GOOD TIME
Josh e Benny Safdie
EUA, 2017, 101', M/16
FICHA TÉCNICA
Realização: Ben Safdie
e Joshua Safdie
Argumento: Ronald Bronstein e Josh Safdie
Montagem: Ronald Bronstein e Benny Safdie
Imagem: Sean Price Williams
Música: Daniel Lopatin
Interpretação: Robert
Pattinson, Jennifer Jason Leigh, Barkhad Abdi
Origem: EUA
Ano: 2017
Duração: 101’
FESTIVAIS E PRÉMIOS
Festival de Cannes - Selecção Oficial
CRÍTICA
Já tínhamos
saudades de filmes assim, com assaltos a bancos a darem para o torto e
correrias loucas de bandidos vulneráveis, com o ponto de vista da câmara sempre
a incidir não no poder, não na polícia e no paternalismo, mas em quem os
desafia, do primeiro ao último fotograma — e com uma fé inabalável num cinema
de género capaz de entreter e comover em simultâneo. Josh e Benny Safdie, manos
de Nova Iorque nascidos nos eighties, autores que nos habituámos a seguir há
uma dúzia de anos desde as primeiras curtas (são conhecidos cá pelo saudoso
"Vão-me Buscar Alecrim", de 2009), mostraram em Cannes, em maio
passado, este filme vibrante em que se sente que cada segundo de vida é
realmente vivido como se fosse o último. Ter Nova Iorque como pano de fundo
ajuda e os Safdie conhecem-na como a palma das mãos.

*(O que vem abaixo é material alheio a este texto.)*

-- ==== Sys2Proof/Machine/Weir.lean ====
section
/-! DEFINITION. The Weir (R152 to R169): the admission sum, the best-effort allowance, freeboard, degraded operation, and
the budgets of the Headgates (R132 to R146). -/

namespace Sys2Proof.Machine

/-- A configuration: the value of each field of an instance and index. -/
abbrev Cfg := Field → Nat → Nat → Nat

/-- The ACTIVE configuration. -/
def Mach.cfg (m : Mach) : Cfg := fun f i n => m.act f i n

/-! ### Deliverable bandwidth (R157) -/

/-- Whether the DRAM mode is 1DPC-8000 (R157). DESIGN CHOICE (log entry 127): it is while no reference population is known. -/
def Mach.oneDpc (m : Mach) : Bool :=
  match m.st.refPop with
  | some (_, spd) => spd.dimms != 2
  | none => true

/-- The deliverable bandwidth of one Canal, MB/s (R157). -/
def dcMbps (oneDpc : Bool) (tq : Nat) : Nat :=
  if oneDpc then min 38000 (44000 - (48000 + tq - 1) / tq) else min 30000 (35000 - (40000 + tq - 1) / tq)

/-- The mask of Canals that count in D. -/
def Mach.canalsIn (m : Mach) : Nat :=
  ((List.range 16).map fun c => if m.canalCounts c then 2 ^ c else 0).sum

/-- How many Canals count in D. -/
def Mach.nIn (m : Mach) : Nat := ((List.range 16).filter m.canalCounts).length

/-! ### The admission sum (R159) -/

/-- The weight of an allotment's writes (R159). -/
def wrWeight (g : Cfg) (a : Nat) : Nat := if g Reg.Allotment.STRIPE_WR a 0 != 0 then 4 else 1

/-- 2 while mirroring is active, else 1 (R159). -/
def Mach.mirrorFactor (m : Mach) : Nat := if m.mirrorOn then 2 else 1

/-- The sum of a quantity over the guaranteed allotments. -/
def sumGuar (g : Cfg) (f : Nat → Nat) : Nat :=
  ((List.range 16).map fun a => if g Reg.Allotment.GUARANTEED a 0 != 0 then f a else 0).sum

/-- The read part of W. -/
def sumRd (g : Cfg) : Nat := sumGuar g fun a => g Reg.Allotment.RES_RD a 0

/-- The unweighted write reservations. -/
def sumWr (g : Cfg) : Nat := sumGuar g fun a => g Reg.Allotment.RES_WR a 0

/-- The weighted write part of W. -/
def sumWrW (g : Cfg) (mir : Nat) : Nat := sumGuar g fun a => g Reg.Allotment.RES_WR a 0 * wrWeight g a * mir

/-- The weighted reservation W (R159). -/
def sumW (g : Cfg) (mir : Nat) : Nat := sumRd g + sumWrW g mir

/-- What a bandwidth leaves after freeboard, in thousandths of MB/s. -/
def afterFb (g : Cfg) (d : Nat) : Nat := d * (1000 - g Reg.Weir.FREEBOARD 0 0)

/-- The shortfall of a demand against a bandwidth, rounded up (R160). -/
def shortMbps (g : Cfg) (demand d : Nat) : Nat := (demand * 1000 - afterFb g d + 999) / 1000

/-- The sector shortfall of a pool under C3: the further free sectors that it would need, rounded up (R160, R226; DESIGN CHOICE, log
entry 126). -/
def shortSect (g : Cfg) (reserve free : Nat) : Nat :=
  let k := 1000 - g Reg.Weir.FREEBOARD 0 0
  (reserve * 64 * 1000 - free * k + k - 1) / k

/-- L_twin: the payloads in force of the links assigned to the twin (R159). -/
def Mach.lTwin (m : Mach) (g : Cfg) : Nat :=
  ((List.range 8).map fun l => if (g Reg.Twin.TWIN_LINKS 0 0).testBit l then m.rd Reg.Culvert.PAYLOAD_MBPS l else 0).sum

/-- Show the quantities of the admission sum for the ACTIVE configuration and the capacity there is (R170). -/
def Mach.showSum (m : Mach) : Mach :=
  let g := m.cfg
  let dc := dcMbps m.oneDpc (g Reg.Weir.TURN_LEN 0 0)
  let m := (m.wr Reg.Weir.CANALS_IN m.canalsIn).wr Reg.Weir.N_IN m.nIn
  let m := (m.wr Reg.Weir.DC_MBPS dc).wr Reg.Weir.D_MBPS (m.nIn * dc)
  let m := m.wr Reg.Weir.RESERVABLE_MBPS (afterFb g (m.nIn * dc) / 1000)
  let m := m.wr Reg.Weir.TWIN_LINK_MBPS (if m.mirrorOn then m.lTwin g else 0)
  let m := m.wr Reg.Weir.W_MBPS (sumW g m.mirrorFactor)
  (m.wr Reg.Weir.W_RD_MBPS (sumRd g)).wr Reg.Weir.W_WR_MBPS (sumWrW g m.mirrorFactor)

/-- The recomputation of R166: the values, its tide and count, event 0x0C10. -/
def Mach.recompute (m : Mach) : Mach :=
  let m := m.showSum
  let m := (m.wr Reg.Weir.RECALC_TIDE m.tide).inc Reg.Weir.RECALCS
  m.event .weir 0 0x0C10 (m.rd Reg.Weir.D_MBPS) (m.rd Reg.Weir.RESERVABLE_MBPS)

/-- Whether C1, and C2 where it applies, hold for the ACTIVE configuration and the values last computed (R166). -/
def Mach.fits (m : Mach) : Bool :=
  let g := m.cfg
  sumW g m.mirrorFactor * 1000 ≤ afterFb g (m.rd Reg.Weir.D_MBPS) &&
  (!m.mirrorOn || sumWr g * 1000 ≤ afterFb g (m.rd Reg.Weir.TWIN_LINK_MBPS))

/-! ### Lines per turn (R132) -/

/-- A rate in MB/s as lines per turn. -/
def lines (rate tq : Nat) : Nat := rate * tq / 256

/-- T_q in force. -/
def Mach.tq (m : Mach) : Nat := m.act Reg.Weir.TURN_LEN

/-- The fields of a direction: reservation, floors, pool left, the grant shown. -/
def resField (wrt : Bool) : Field := if wrt then Reg.Allotment.RES_WR else Reg.Allotment.RES_RD
def floorField (wrt : Bool) : Field := if wrt then Reg.Headgate.FLOOR_WR else Reg.Headgate.FLOOR_RD
def poolField (wrt : Bool) : Field := if wrt then Reg.Allotment.POOL_LEFT_WR else Reg.Allotment.POOL_LEFT_RD

/-- G of an allotment (R132). -/
def Mach.grantLines (m : Mach) (wrt : Bool) (a : Nat) : Nat := lines (m.act (resField wrt) a) m.tq

/-- F(p) of an allotment (R132). -/
def Mach.floorLines (m : Mach) (wrt : Bool) (p a : Nat) : Nat := lines (m.act (floorField wrt) p a) m.tq

/-- P of an allotment (R132). -/
def Mach.poolLines (m : Mach) (wrt : Bool) (a : Nat) : Nat :=
  m.grantLines wrt a - ((List.range 4).map fun p => m.floorLines wrt p a).sum

/-- Whether an allotment is guaranteed. -/
def Mach.guar (m : Mach) (a : Nat) : Bool := m.act Reg.Allotment.GUARANTEED a != 0

/-! ### Headgate ledgers (R134, R136, R139) -/

/-- The floor lines a Headgate has left. -/
def PortX.floor (x : PortX) (wrt : Bool) (a : Nat) : Nat := Tbl.getD (if wrt then x.floorWr else x.floorRd) a 0

/-- The unused lines of a Headgate's pool grants. -/
def PortX.granted (x : PortX) (wrt : Bool) (a : Nat) : Nat := Tbl.getD (if wrt then x.grantWr else x.grantRd) a 0

/-- Set the floor lines left. -/
def PortX.setFloor (x : PortX) (wrt : Bool) (a v : Nat) : PortX :=
  if wrt then { x with floorWr := Tbl.putD x.floorWr a v 0 } else { x with floorRd := Tbl.putD x.floorRd a v 0 }

/-- Set the unused grant lines. -/
def PortX.setGranted (x : PortX) (wrt : Bool) (a v : Nat) : PortX :=
  if wrt then { x with grantWr := Tbl.putD x.grantWr a v 0 } else { x with grantRd := Tbl.putD x.grantRd a v 0 }

/-- A Headgate reloads its floors and discards what was left (R134). `z` holds the configuration of the turn that begins. -/
def Mach.reloadFloors (m z : Mach) (p : Nat) : Mach :=
  let ld := fun wrt => (List.range 16).filterMap fun a =>
    let v := z.floorLines wrt p a
    if v = 0 then none else some (a, v)
  m.modPort p fun x => { x with floorRd := ld false, floorWr := ld true, grantRd := [], grantWr := [] }

/-- Island 4 reloads the pools; what the turn debited becomes the previous turn's count (R134, R148). `z` holds the floors of the
turn that begins, which the Headgates apply on their own beacon arrival. -/
def Mach.reloadPools (m z : Mach) : Mach :=
  let m := m.each (List.range 16) fun m a =>
    let m := (m.wr Reg.Allotment.USED_RD_LAST (Tbl.getD m.weir.usedRd a 0) a).wr Reg.Allotment.USED_WR_LAST
      (Tbl.getD m.weir.usedWr a 0) a
    let m := (m.wr Reg.Allotment.GRANT_RD (m.grantLines false a) a).wr Reg.Allotment.GRANT_WR (m.grantLines true a) a
    (m.wr Reg.Allotment.POOL_LEFT_RD (z.poolLines false a) a).wr Reg.Allotment.POOL_LEFT_WR (z.poolLines true a) a
  { m with weir := { m.weir with usedRd := [], usedWr := [] } }

/-- Count lines debited against an allotment in the turn. -/
def Mach.countUsed (m : Mach) (wrt : Bool) (a n : Nat) : Mach :=
  let w := m.weir
  if wrt then { m with weir := { w with usedWr := Tbl.put w.usedWr a (Tbl.getD w.usedWr a 0 + n) } }
  else { m with weir := { w with usedRd := Tbl.put w.usedRd a (Tbl.getD w.usedRd a 0 + n) } }

/-- The `CALL` level in use of a port (R142). -/
def Mach.call (m : Mach) (p : Nat) : Nat := m.rd Reg.Headgate.CALL_USED p

/-- The port that wins a pool grant: the highest level, and among equals the first after the last winner (R139). DESIGN CHOICE (log
entry 124): before there is a winner port A is first. -/
def Mach.poolWinner (m : Mach) (asks : List Nat) (key : Nat) : Option Nat :=
  let top := (asks.map m.call).foldl max 0
  let last := Tbl.getD m.weir.lastWin key 3
  ([1, 2, 3, 4].map fun d => (last + d) % 4).find? fun p => asks.contains p && m.call p = top

/-- The lines of a grant of size `n` from a pool that holds `left`: at least one, at most 8 (R139). -/
def grantSize (n left : Nat) : Nat := min (min 8 (max 1 n)) left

Rodado em Manhattan e nos
seus arrabaldes fervilhantes e nada turísticos (a norte, em Queens, onde os
Safdie cresceram), "Good Time" é também um filme de imersão na cidade
agreste, suja e dura tal como certos heist
movies da Nova Hollywood ali se fizeram no século que passou, dos anos 70 e
80 de Lumet e de Scorsese aos diabólicos anos 90 de Abel Ferrara e nesse
sentido, é coisa bastante oldfashioned, a contracorrente dos thrillers
asseados que os EUA produzem hoje.
À nossa frente,
quase desde o primeiro plano, surge-nos Connie Nikas, que acaba de sair da
choça nesse "good time" irónico do título — jargão americano que, em
linguagem para condenados, significa liberdade condicional. Cara de poucos amigos,
blusão encarnado desportivo e gorro sobre boné para não dar nas vistas, Connie
tem um irmão mais novo, Nick Nikas. Pouco ou nada vamos saber do passado deles,
se outros laços de sangue existem ainda no mundo além dos que os unem — e que
Josh e Benny vão na ficção testar ao limite. Sabemos, sim, que Nick sofre de um
distúrbio emocional que lhe exige atenção médica. Mas Connie tem outros planos,
quer arrancar o irmão dos hospitais, das salas de psiquiatria, dos jogos de
palavras e de associações que lhe recordam a avó e a infância. Num ápice, surge
um assalto a um banco (um dos mais eficazes de que me lembro no cinema, em que
a ameaça é só sugestão), é preciso dólares para 'cavar' dali. Deste salto
brusco, em montagem de nervo, caímos noutro: o golpe corre mal, Nick é
apanhado, apanha uma tareia e vai parar ao hospital. Mais não se conta...
Em Cannes,
falámos com os Safdie, à velocidade deles, isto é, a 100 à hora, como no filme.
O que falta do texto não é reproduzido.